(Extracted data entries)
————————

-- ==== Sys2Proof/Machine/Lath.lean ====
section
/-! DEFINITION. The Lath fabric (R233–R238): cells, intermediates and routes, arbitration, ejection
and reassembly at every node, and the window engine (R263). A node is named by its die and its
number there: on a compute die 0 to 7 the physical clusters, 8 and 9 the memory nodes, 10 GX, 11 GY,
12 GH; on the hub die (4) 0 HS, 1 HC, 2 HK, 3 to 6 the gateways to CD0 to CD3. -/

namespace Sys2Proof.Machine

/-! Arbitration (R29, R30). -/

/-- One grant among requesters numbered below `n`, each asserting a class, at the arbiter `base`. -/
def grant (s : State) (base n : Nat) (reqs : List (Nat × Nat)) : Option (Nat × State) :=
  match reqs.map (·.2) with
  | [] => none
  | k :: ks =>
    let c := ks.foldl min k
    let p := stGet 0 s.mem.ptrs (base * 8 + c)
    match ((List.range n).map (fun i => (p + i) % n)).find? (fun j => reqs.contains (j, c)) with
    | none => none
    | some j => some (j, { s with mem := { s.mem with ptrs := stSet 0 s.mem.ptrs (base * 8 + c) ((j + 1) % n) } })

/-! Rings and routes (R233, R236, R237). -/

/-- A die's nodes in clockwise order. -/
def ringOf (die : Nat) : List Nat := if die < 4 then [0, 1, 2, 3, 8, 10, 7, 6, 5, 4, 9, 11, 12] else [3, 0, 4, 1, 5, 2, 6]

def ringKey (plane die node : Nat) : Nat := plane * 128 + die * 16 + node

/-- The node `k` places clockwise of a node. -/
def ringStep (die node k : Nat) : Nat :=
  let r := ringOf die
  nthD r ((r.idxOf node + k) % r.length) 0

/-- The gateway of a die towards another; two diagonal dies are never linked (R15). -/
def gateway (die other : Nat) : Nat :=
  if die = 4 then 3 + other else if other = 4 then 12 else if other = die ^^^ 2 then 11 else 10

/-- Where a gateway's link leads: die and node; none at another node. -/
def linkOf (die node : Nat) : Option (Nat × Nat) :=
  if die = 4 then (if 3 ≤ node ∧ node ≤ 6 then some (node - 3, 12) else none)
  else match node with
    | 10 => some (die ^^^ 1, 10)
    | 11 => some (die ^^^ 2, 11)
    | 12 => some (4, 3 + die)
    | _ => none

/-- The physical node of a destination code (R234): logical clusters go through the cluster map. -/
def physNode (s : State) (code : Nat) : Nat :=
  if code / 16 < 4 ∧ code % 16 < 8 then physCluster s (code / 16) (code % 16) else code % 16

/-- The logical number of physical cluster `p` of a die. -/
def logicalCluster (s : State) (die p : Nat) : Nat := ((List.range 8).find? (fun c => physCluster s die c == p)).getD 15

/-- Logical clusters present on a die, ascending (R236). -/
def presentClusters (s : State) (die : Nat) : List Nat := (List.range 8).filter (fun c => physCluster s die c != 15)

/-- INTER of a cell (R236). Between two nodes of the hub die there is none (DEDUCED 36). -/
def interOf (s : State) (src tag seq sdie ddie : Nat) : Nat :=
  let x := ((src <<< 18) ^^^ (tag <<< 6) ^^^ seq) * 0x9E3779B1 % 2 ^ 32
  let die :=
    if sdie = ddie ∨ sdie = 4 then ddie
    else if ddie = 4 then sdie
    else if ddie = sdie ^^^ 1 ∨ ddie = sdie ^^^ 2 then ddie
    else if bitOf x 15 then sdie ^^^ 2 else sdie ^^^ 1
  let cs := presentClusters s die
  die * 16 + nthD cs (((x >>> 16) * cs.length) >>> 16) 0

/-- The header of a cell without its CRC, bit i of it header bit i (R234). -/
def cellHead (c : Cell) : Nat :=
  c.cls % 8 * 2 ^ 109 + boolNat c.phase * 2 ^ 108 + c.kind % 16 * 2 ^ 104 + c.defl % 64 * 2 ^ 98 + c.dest % 256 * 2 ^ 90
    + c.inter % 256 * 2 ^ 82 + c.src % 4096 * 2 ^ 70 + c.tag % 4096 * 2 ^ 58 + c.seq % 64 * 2 ^ 52 + c.ncell % 64 * 2 ^ 46
    + c.tally % 256 * 2 ^ 38 + c.addr / 32 % 2 ^ 37 * 2

/-- The CRC of a cell (R235): over header bytes 0 to 13 and the payload. -/
def cellCrc (c : Cell) : Nat := crc16 (leBytes 14 (cellHead c) ++ c.payload)

/-- The 48 bytes of a cell (R234). -/
def cellBytes (c : Cell) : List Byte := leBytes 16 (cellHead c + c.crc * 2 ^ 112) ++ c.payload

/-- A cell with the CRC of what it now holds. -/
def sealCell (c : Cell) : Cell := { c with crc := cellCrc c }

/-- A cell that a router has changed, its CRC brought up to date by the difference alone, so that the payload's cover is
not broken (R344). -/
def updateCrc (old new : Cell) : Cell := { new with crc := old.crc ^^^ cellCrc old ^^^ cellCrc new }

/-- Whether a cell passes its check (R235). -/
def cellSound (c : Cell) : Bool := c.crc == cellCrc c

/-- A cell made at a node of die `sdie` (R234). -/
def mkCell (s : State) (sdie cls kind dest src tag seq ncell tally addr : Nat) (payload : List Byte) : Cell :=
  sealCell {
    cls := cls, phase := sdie == 4 && dest / 16 == 4, kind := kind, defl := 0, dest := dest
    inter := interOf s src tag seq sdie (dest / 16), src := src, tag := tag, seq := seq, ncell := ncell, tally := tally
    addr := addr, payload := sliceB payload 0 32, way := 0, crc := 0 }

/-- The output a cell at a node asks for: none for ejection, 0 clockwise, 1 the other way, 2 the
link (R237). -/
def preferred (s : State) (die node : Nat) (c : Cell) : Option Nat :=
  let code := if c.phase then c.dest else c.inter
  let round (n : Nat) : Nat :=
    let r := ringOf die
    let d := (r.idxOf n + r.length - r.idxOf node) % r.length
    if 2 * d ≤ r.length then 0 else 1
  if code / 16 = die then (if physNode s code = node then none else some (round (physNode s code)))
  else if node = gateway die (code / 16) then some 2
  else some (round (gateway die (code / 16)))

/-! Counters (R244). -/

/-- Lath counter `k` of a die. -/
def lathCount (s : State) (die k n : Nat) : State := csrBump s (0x8100 + 0x20 * die + 4 * k) 31 0 n

/-- Cells given to a node to inject. -/
def injectCells (s : State) (die node : Nat) (cs : List Cell) : State :=
  let k := die * 16 + node
  { s with lath := { s.lath with inject := stSet [] s.lath.inject k (stGet [] s.lath.inject k ++ cs) } }

/-! Owners and answers (R234, R238). -/

/-- The die, node code and channel of an owner. -/
def ownerDie (src : Nat) : Nat := src / 512
def ownerCode (src : Nat) : Nat := src / 512 * 16 + src / 32 % 16

/-- The Stencil block of a node, by die and physical node. -/
def blockOfNode (die node : Nat) : Nat := if die = 4 then 32 else die * 8 + node

/-- The Stencil block of an owner. -/
def ownerBlock (s : State) (src : Nat) : Nat := blockOfNode (ownerDie src) (physNode s (ownerCode src))

/-- An ACK sent to a parcel's owner. -/
def lathAck (s : State) (die node src tag : Nat) : State :=
  injectCells s die node [mkCell s die 1 5 (ownerCode src) src tag 0 0 0xFF 0 []]

/-- A NACK with its reason and failing address. -/
def lathNack (s : State) (die node src tag reason addr : Nat) : State :=
  injectCells s die node [mkCell s die 1 6 (ownerCode src) src tag 0 0 0xFF 0 (leBytes 6 addr ++ [byteOf reason])]

/-- Cells `seq0` on of a reply of `total` cells, over the bytes they carry. -/
def lathReply (s : State) (die node src tag seq0 total dst tally : Nat) (b : List Byte) : State :=
  injectCells s die node ((List.range (b.length / 32)).map (fun i =>
    mkCell s die 1 3 (ownerCode src) src tag (seq0 + i) (total - 1) tally (dst + 32 * (seq0 + i)) (sliceB b (32 * i) 32)))

/-! Reassembly slots (R238). -/

def slotKey (die node src tag : Nat) : Nat := ((die * 16 + node) * 4096 + src) * 16 + tag % 16

def slot0 : Slot := { tag := 0, mask := 0, left := 0, fail := none, failAt := 0, halves := [] }

def slotGet (s : State) (k : Nat) : Slot := stGet slot0 s.lath.slots k

def slotPut (s : State) (k : Nat) (x : Slot) : State := { s with lath := { s.lath with slots := stSet slot0 s.lath.slots k x } }

/-- Whether every cell of a parcel of `n + 1` has come. -/
def Slot.whole (x : Slot) (n : Nat) : Bool := x.mask == 2 ^ (n + 1) - 1

/-- The answer of a whole parcel whose accesses are done: ACK, or NACK with its first failure. -/
def slotAnswer (s : State) (die node src tag ncell : Nat) : State :=
  let x := slotGet s (slotKey die node src tag)
  if x.tag ≠ tag ∨ !x.whole ncell ∨ 0 < x.left then s
  else match x.fail with
    | none => lathAck s die node src tag
    | some reason => lathNack s die node src tag reason x.failAt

————————

Your task
Your answer should consist only of the lines from the one with "injectCells s die node [mkCell s die 1 5" through the last line of the entries above, retyped exactly.

Result of the exercise
  injectCells s die node [mkCell s die 1 5 (ownerCode src) src tag 0 0 0xFF 0 []]

/-- A NACK with its reason and failing address. -/
def lathNack (s : State) (die node src tag reason addr : Nat) : State :=
  injectCells s die node [mkCell s die 1 6 (ownerCode src) src tag 0 0 0xFF 0 (leBytes 6 addr ++ [byteOf reason])]

/-- Cells `seq0` on of a reply of `total` cells, over the bytes they carry. -/
def lathReply (s : State) (die node src tag seq0 total dst tally : Nat) (b : List Byte) : State :=
  injectCells s die node ((List.range (b.length / 32)).map (fun i =>
    mkCell s die 1 3 (ownerCode src) src tag (seq0 + i) (total - 1) tally (dst + 32 * (seq0 + i)) (sliceB b (32 * i) 32)))

/-! Reassembly slots (R238). -/

def slotKey (die node src tag : Nat) : Nat := ((die * 16 + node) * 4096 + src) * 16 + tag % 16

def slot0 : Slot := { tag := 0, mask := 0, left := 0, fail := none, failAt := 0, halves := [] }

def slotGet (s : State) (k : Nat) : Slot := stGet slot0 s.lath.slots k

def slotPut (s : State) (k : Nat) (x : Slot) : State := { s with lath := { s.lath with slots := stSet slot0 s.lath.slots k x } }

/-- Whether every cell of a parcel of `n + 1` has come. -/
def Slot.whole (x : Slot) (n : Nat) : Bool := x.mask == 2 ^ (n + 1) - 1

/-- The answer of a whole parcel whose accesses are done: ACK, or NACK with its first failure. -/
def slotAnswer (s : State) (die node src tag ncell : Nat) : State :=
  let x := slotGet s (slotKey die node src tag)
  if x.tag ≠ tag ∨ !x.whole ncell ∨ 0 < x.left then s
  else match x.fail with
    | none => lathAck s die node src tag
    | some reason => lathNack s die node src tag reason x.failAt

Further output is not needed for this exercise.